Data extract:
Content starts

-- ==== Sys2Proof/Laws/PerInstr.lean ====
section
/-! SUPPORT. The families of statements that are made instruction by instruction. RowFound: in the tables of R44 a well-formed instruction stands
at the page, op and f of its own words. -/

namespace Sys2Proof.Laws.RowFound

/-- The decoder's tables name this instruction at its row's page and the op and f of its words (R44). -/
def Statement (i : Instr) : Prop :=
  ∀ r e, rowOf i = some r → encOf i = some e → wellFormed i = true → (rowAt r.page e.op e.f).map (fun mk => mk e) = some i

/-- What the checks on op and f say. -/
theorem wf_op_f {e : Enc} {r : Row} (h : e.wf r = true) :
    (r.op ≤ e.op ∧ e.op < r.op + r.opN) ∧ (r.fmt = .rr → r.f ≤ e.f ∧ e.f < r.f + r.fN) ∧ e.f < 4 := by
  simp only [Enc.wf, Enc.opOk, Enc.fOk, Bool.and_eq_true, decide_eq_true_eq, Bool.or_eq_true, bne_iff_ne, ne_eq] at h
  refine ⟨h.1.1.1.1.1.1.2, fun hf => ?_, (e.base.extractLsb' 0 2).isLt⟩
  rcases h.1.1.1.1.1.2 with h | h
  · exact absurd hf h
  · exact h

/-- A row of one op and one f. -/
theorem foundM {i : Instr} {r : Row} {e : Enc} (mk : Enc → Instr) (hr : rowOf i = some r) (he : encOf i = some e)
    (hi : modeOk i = true → mk e = i) (h1 : r.opN = 1) (h2 : r.fmt = .rr) (h3 : r.fN = 1) (h : rowAt r.page r.op r.f = some mk) : Statement i := by
  intro r' e' hr' he' hw
  obtain rfl := Option.some.inj (hr.symm.trans hr')
  obtain rfl := Option.some.inj (he.symm.trans he')
  simp only [wellFormed, hr, he, Bool.and_eq_true] at hw
  obtain ⟨ho, hf, _⟩ := wf_op_f hw.1
  have hf := hf h2
  rw [show e.op = r.op by omega, show e.f = r.f by omega, h]
  simp [hi hw.2]

/-- A row of one op and one f that no mode chooses. -/
theorem found1 {i : Instr} {r : Row} {e : Enc} (mk : Enc → Instr) (hr : rowOf i = some r) (he : encOf i = some e) (hi : mk e = i)
    (h1 : r.opN = 1) (h2 : r.fmt = .rr) (h3 : r.fN = 1) (h : rowAt r.page r.op r.f = some mk) : Statement i :=
  foundM mk hr he (fun _ => hi) h1 h2 h3 h

/-- A row of one op whose f is part of an immediate. -/
theorem found4 {i : Instr} {r : Row} {e : Enc} (mk : Enc → Instr) (hr : rowOf i = some r) (he : encOf i = some e) (hi : mk e = i)
    (h1 : r.opN = 1) (h : (List.range 4).map (rowAt r.page r.op) = [some mk, some mk, some mk, some mk]) : Statement i := by
  intro r' e' hr' he' hw
  obtain rfl := Option.some.inj (hr.symm.trans hr')
  obtain rfl := Option.some.inj (he.symm.trans he')
  simp only [wellFormed, hr, he, Bool.and_eq_true] at hw
  obtain ⟨ho, _, hf⟩ := wf_op_f hw.1
  simp only [List.range, List.range.loop, List.map_cons, List.map_nil, List.cons.injEq, and_true] at h
  rw [show e.op = r.op by omega]
  obtain ⟨h0, h1, h2, h3⟩ := h
  have : e.f = 0 ∨ e.f = 1 ∨ e.f = 2 ∨ e.f = 3 := by omega
  rcases this with hx | hx | hx | hx <;> simp [hx, h0, h1, h2, h3, hi]

/-- A row of several ops or values of f: every cell of it names the instruction. -/
theorem foundN {i : Instr} {r : Row} {e : Enc} (mk : Enc → Instr) (hr : rowOf i = some r) (he : encOf i = some e) (hi : mk e = i)
    (h2 : r.fmt = .rr)
    (h : (List.range r.opN).map (fun k => (List.range r.fN).map fun j => rowAt r.page (r.op + k) (r.f + j))
      = List.replicate r.opN (List.replicate r.fN (some mk))) : Statement i := by
  intro r' e' hr' he' hw
  obtain rfl := Option.some.inj (hr.symm.trans hr')
  obtain rfl := Option.some.inj (he.symm.trans he')
  simp only [wellFormed, hr, he, Bool.and_eq_true] at hw
  obtain ⟨ho, hf, _⟩ := wf_op_f hw.1
  have hf := hf h2
  have hk : e.op - r.op < r.opN := by omega
  have hj : e.f - r.f < r.fN := by omega
  have h3 := congrArg (fun l => (l[e.op - r.op]?).bind fun m => m[e.f - r.f]?) h
  simp only [List.getElem?_map, List.getElem?_replicate, List.getElem?_range hk, List.getElem?_range hj, Option.map_some, Option.bind_some,
    hk, hj, if_true, Option.some.injEq] at h3
  rw [show e.op = r.op + (e.op - r.op) by omega, show e.f = r.f + (e.f - r.f) by omega, h3]
  simp [hi]

/-- A step without an encoding has no words. -/
theorem noWords {i : Instr} (h : encOf i = none) : Statement i := by
  intro r e _ he; rw [h] at he; cases he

Content ends

How to complete this task: Reproduce every line of the material above exactly.

Written answer:
-- ==== Sys2Proof/Laws/PerInstr.lean ====
section
/-! SUPPORT. The families of statements that are made instruction by instruction. RowFound: in the tables of R44 a well-formed instruction stands
at the page, op and f of its own words. -/

namespace Sys2Proof.Laws.RowFound

/-- The decoder's tables name this instruction at its row's page and the op and f of its words (R44). -/
def Statement (i : Instr) : Prop :=
  ∀ r e, rowOf i = some r → encOf i = some e → wellFormed i = true → (rowAt r.page e.op e.f).map (fun mk => mk e) = some i

/-- What the checks on op and f say. -/
theorem wf_op_f {e : Enc} {r : Row} (h : e.wf r = true) :
    (r.op ≤ e.op ∧ e.op < r.op + r.opN) ∧ (r.fmt = .rr → r.f ≤ e.f ∧ e.f < r.f + r.fN) ∧ e.f < 4 := by
  simp only [Enc.wf, Enc.opOk, Enc.fOk, Bool.and_eq_true, decide_eq_true_eq, Bool.or_eq_true, bne_iff_ne, ne_eq] at h
  refine ⟨h.1.1.1.1.1.1.2, fun hf => ?_, (e.base.extractLsb' 0 2).isLt⟩
  rcases h.1.1.1.1.1.2 with h | h
  · exact absurd hf h
  · exact h

/-- A row of one op and one f. -/
theorem foundM {i : Instr} {r : Row} {e : Enc} (mk : Enc → Instr) (hr : rowOf i = some r) (he : encOf i = some e)
    (hi : modeOk i = true → mk e = i) (h1 : r.opN = 1) (h2 : r.fmt = .rr) (h3 : r.fN = 1) (h : rowAt r.page r.op r.f = some mk) : Statement i := by
  intro r' e' hr' he' hw
  obtain rfl := Option.some.inj (hr.symm.trans hr')
  obtain rfl := Option.some.inj (he.symm.trans he')
  simp only [wellFormed, hr, he, Bool.and_eq_true] at hw
  obtain ⟨ho, hf, _⟩ := wf_op_f hw.1
  have hf := hf h2
  rw [show e.op = r.op by omega, show e.f = r.f by omega, h]
  simp [hi hw.2]

/-- A row of one op and one f that no mode chooses. -/
theorem found1 {i : Instr} {r : Row} {e : Enc} (mk : Enc → Instr) (hr : rowOf i = some r) (he : encOf i = some e) (hi : mk e = i)
    (h1 : r.opN = 1) (h2 : r.fmt = .rr) (h3 : r.fN = 1) (h : rowAt r.page r.op r.f = some mk) : Statement i :=
  foundM mk hr he (fun _ => hi) h1 h2 h3 h

/-- A row of one op whose f is part of an immediate. -/
theorem found4 {i : Instr} {r : Row} {e : Enc} (mk : Enc → Instr) (hr : rowOf i = some r) (he : encOf i = some e) (hi : mk e = i)
    (h1 : r.opN = 1) (h : (List.range 4).map (rowAt r.page r.op) = [some mk, some mk, some mk, some mk]) : Statement i := by
  intro r' e' hr' he' hw
  obtain rfl := Option.some.inj (hr.symm.trans hr')
  obtain rfl := Option.some.inj (he.symm.trans he')
  simp only [wellFormed, hr, he, Bool.and_eq_true] at hw
  obtain ⟨ho, _, hf⟩ := wf_op_f hw.1
  simp only [List.range, List.range.loop, List.map_cons, List.map_nil, List.cons.injEq, and_true] at h
  rw [show e.op = r.op by omega]
  obtain ⟨h0, h1, h2, h3⟩ := h
  have : e.f = 0 ∨ e.f = 1 ∨ e.f = 2 ∨ e.f = 3 := by omega
  rcases this with hx | hx | hx | hx <;> simp [hx, h0, h1, h2, h3, hi]

/-- A row of several ops or values of f: every cell of it names the instruction. -/
theorem foundN {i : Instr} {r : Row} {e : Enc} (mk : Enc → Instr) (hr : rowOf i = some r) (he : encOf i = some e) (hi : mk e = i)
    (h2 : r.fmt = .rr)
    (h : (List.range r.opN).map (fun k => (List.range r.fN).map fun j => rowAt r.page (r.op + k) (r.f + j))
      = List.replicate r.opN (List.replicate r.fN (some mk))) : Statement i := by
  intro r' e' hr' he' hw
  obtain rfl := Option.some.inj (hr.symm.trans hr')
  obtain rfl := Option.some.inj (he.symm.trans he')
  simp only [wellFormed, hr, he, Bool.and_eq_true] at hw
  obtain ⟨ho, hf, _⟩ := wf_op_f hw.1
  have hf := hf h2
  have hk : e.op - r.op < r.opN := by omega
  have hj : e.f - r.f < r.fN := by omega
  have h3 := congrArg (fun l => (l[e.op - r.op]?).bind fun m => m[e.f - r.f]?) h
  simp only [List.getElem?_map, List.getElem?_replicate, List.getElem?_range hk, List.getElem?_range hj, Option.map_some, Option.bind_some,
    hk, hj, if_true, Option.some.injEq] at h3
  rw [show e.op = r.op + (e.op - r.op) by omega, show e.f = r.f + (e.f - r.f) by omega, h3]
  simp [hi]

/-- A step without an encoding has no words. -/
theorem noWords {i : Instr} (h : encOf i = none) : Statement i := by
  intro r e _ he; rw [h] at he; cases he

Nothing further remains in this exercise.